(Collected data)

· · ·

/-- Marks the last flit with the semaphore that each member signals. -/
def markLast (sem : Option Nat) : List McFlit → List McFlit
  | [] => []
  | [f] => [{ f with sem := sem }]
  | f :: fs => f :: markLast sem fs

/-- A multicast tensor tile travels to its group's root; flits beyond ROOT_SLOTS wait in the shuttle's staging buffer. -/
def State.injectMc (s : State) (t k : Nat) (q : QDesc) : State :=
  let d := q.desc
  let fs := markLast (if d.semEn then some d.sem.toNat else none) (mcRows q (t, k) d.rows 0 q.bytes)
  let s := s.setTensor t k { q with sent := true }
  { s with mcFlits := s.mcFlits ++ fs }.flightAdd q.scene ((s.tileBolt t).getD 0) 1

/-- Transactions outstanding of a tile's shuttle: of a class, and in all (11 R348). -/
def State.shuttleCount (s : State) (t c : Nat) : Nat × Nat :=
  let own := fun (o : ReqOwner) => match o with
    | .tensor a _ _ => a == t
    | _ => false
  let l := s.reqs.filterMap (fun e => e.2.bind (fun r => if own r.owner then some r.tc else none))
    ++ s.hostReads.filterMap (fun e => e.2.bind (fun r => if own r.owner then some r.cls else none))
  ((l.filter (fun x => x == c)).length, l.length)

/-- Does a limit hold the next transaction of a class of a tile's shuttle? (11 R348) -/
def State.shuttleFull (s : State) (t b c : Nat) : Bool :=
  let n := s.shuttleCount t c
  decide (s.limitOf b c ≤ n.1 ∨ 512 ≤ n.2)

/-- A limit holds the next transaction of a stream, which waits with those behind it; it counts once (11 R349). -/
def State.shuttleHold (s : State) (t k b : Nat) (q : QDesc) (rest : List Piece) : State :=
  let s := s.setTensor t k { q with todo := rest, limited := true }
  if q.limited then s else s.bump (blt b (0xC40 + 8 * s.descClass b q.desc)) 1

/-- Nothing of the side in hand is left to issue. -/
def State.issuedAll (s : State) (t k : Nat) : State :=
  match s.tensorHead t k with
  | some q => s.setTensor t k { q with todo := [], limited := false }
  | none => s

/-- Sends the remote pieces of a destination as BULK_WR fragments, LAST on each module's last (07 R232), as far as the limits allow
(11 R349). The first failure faults the tensor tile. -/
def State.sendPieces (s : State) (t k b : Nat) (q : QDesc) : List Piece → State × Bool
  | [] => (s.issuedAll t k, true)
  | p :: ps =>
    match p.fa with
    | none => s.sendPieces t k b q ps
    | some fa =>
      if faMod fa = s.modNum then s.sendPieces t k b q ps
      else if s.shuttleFull t b (s.descClass b q.desc) then (s.shuttleHold t k b q (p :: ps), false)
      else
        let q := { q with limited := false }
        let more := ps.any (fun x => match x.fa with
          | some y => faMod y == faMod fa
          | none => false)
        let r := s.sendReq {
          kind := 3, bolt := b, dst := faMod fa, tc := s.descClass b q.desc, addr := fa, bytes := 0,
          data := (q.bytes.drop p.pos).take p.len, ext := none, opx := if more then 0 else 1, aux := 0,
          owner := .tensor t k true, dstSide := true, fault := p.va, pos := p.pos, scene := s.loom.live.num }
        if r.2 = 0 then r.1.sendPieces t k b q ps
        else (r.1.tensorStatus t k q r.2 p true, false)

/-- When every source byte is there, the tensor tile sends what leaves its module, or enters its group's tree. -/
def State.tensorInject (s : State) (t k : Nat) : State :=
  match s.tensorHead t k with
  | none => s
  | some q =>
    if q.phase = .committing ∧ !q.sent ∧ q.have_ = q.desc.total then
      match q.desc.op.toNat with
      | 2 => s.injectRed t k q
      | 3 => s.injectMc t k q
      | _ =>
        -- its writes are issued under the scene now live (08 R272)
        let q := { q with sent := true, scene := s.loom.live.num }
        let b := (s.tileBolt t).getD 0
        (((s.setTensor t k q).flightAdd q.scene b (q.flight s.modNum)).sendPieces t k b q (q.pieces true)).1
    else s

/-- Source bytes have arrived. -/
def State.tensorData (s : State) (t k pos : Nat) (l : List Byte) : State :=
  match s.tensorHead t k with
  | none => s
  | some q => (s.setTensor t k { q with data := putRun (pos, l) q.data }).tensorInject t k

/-! ### Fetching the source (03 R92; 07: LD) -/

/-- Does a local source piece wait for a release or a key? -/
def State.pieceWaits (s : State) (b : Nat) (scene : Word) (wr : Bool) (p : Piece) : Bool :=
  match p.fa with
  | none => false
  | some fa =>
    faMod fa == s.modNum && decide (faSpace fa ≤ 2)
      && (s.accessStatus b s.modNum (sceneBit scene) (faSpace fa) (faOff fa) p.len (!wr) wr false).isNone

/-- Fetches the source pieces, as far as the limits allow (11 R349): local ones at once, host memory and other modules by requests.
The first failure faults the tensor tile. -/
def State.fetchPieces (s : State) (t k b : Nat) : List Piece → State × Bool
  | [] => (s.issuedAll t k, true)
  | p :: ps =>
    match s.tensorHead t k with
    | none => (s, false)
    | some q =>
      if p.fa.isSome && s.shuttleFull t b (s.descClass b q.desc) then (s.shuttleHold t k b q (p :: ps), false)
      else
      let q := { q with limited := false }
      let got := fun (s : State) (l : List Byte) => s.setTensor t k { q with data := putRun (p.pos, l) q.data }
      match p.fa with
      | none => (got s ((s.tile t).spool.bytes p.va p.len)).fetchPieces t k b ps
      | some fa =>
        if faMod fa = s.modNum then
          if faSpace fa = 4 then
            let h : HostRead := {
              owner := .tensor t k false, bolt := b, addr := BitVec.ofNat 64 p.va, pos := p.pos, scene := s.loom.live.num,
              len := p.len, cls := s.descClass b q.desc, at_ := s.now }
            if !s.hostPath b then (s.tensorStatus t k q stUe p false, false)
            else (s.readHost h (faOff fa)).fetchPieces t k b ps
          else match s.accessStatus b s.modNum s.liveBit (faSpace fa) (faOff fa) p.len true false false with
            | some 0 => (got (s.readMeta (faSpace fa) (faOff fa) p.len) (s.peek (faSpace fa) (faOff fa) p.len)).fetchPieces t k b ps
            | some st => (s.tensorStatus t k q st p false, false)
            | none => (s, false)
        else
          let r := s.sendReq {
            kind := 1, bolt := b, dst := faMod fa, tc := s.descClass b q.desc, addr := fa, bytes := p.len, data := [],
            ext := none, opx := 0, aux := 0, owner := .tensor t k false, dstSide := false, fault := p.va, pos := p.pos,
            scene := s.loom.live.num }
          if r.2 = 0 then r.1.fetchPieces t k b ps else (r.1.tensorStatus t k q r.2 p false, false)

· · ·

What to do: Check each line of the data above for the string "group" and report only how many lines have it.

Task answer: 2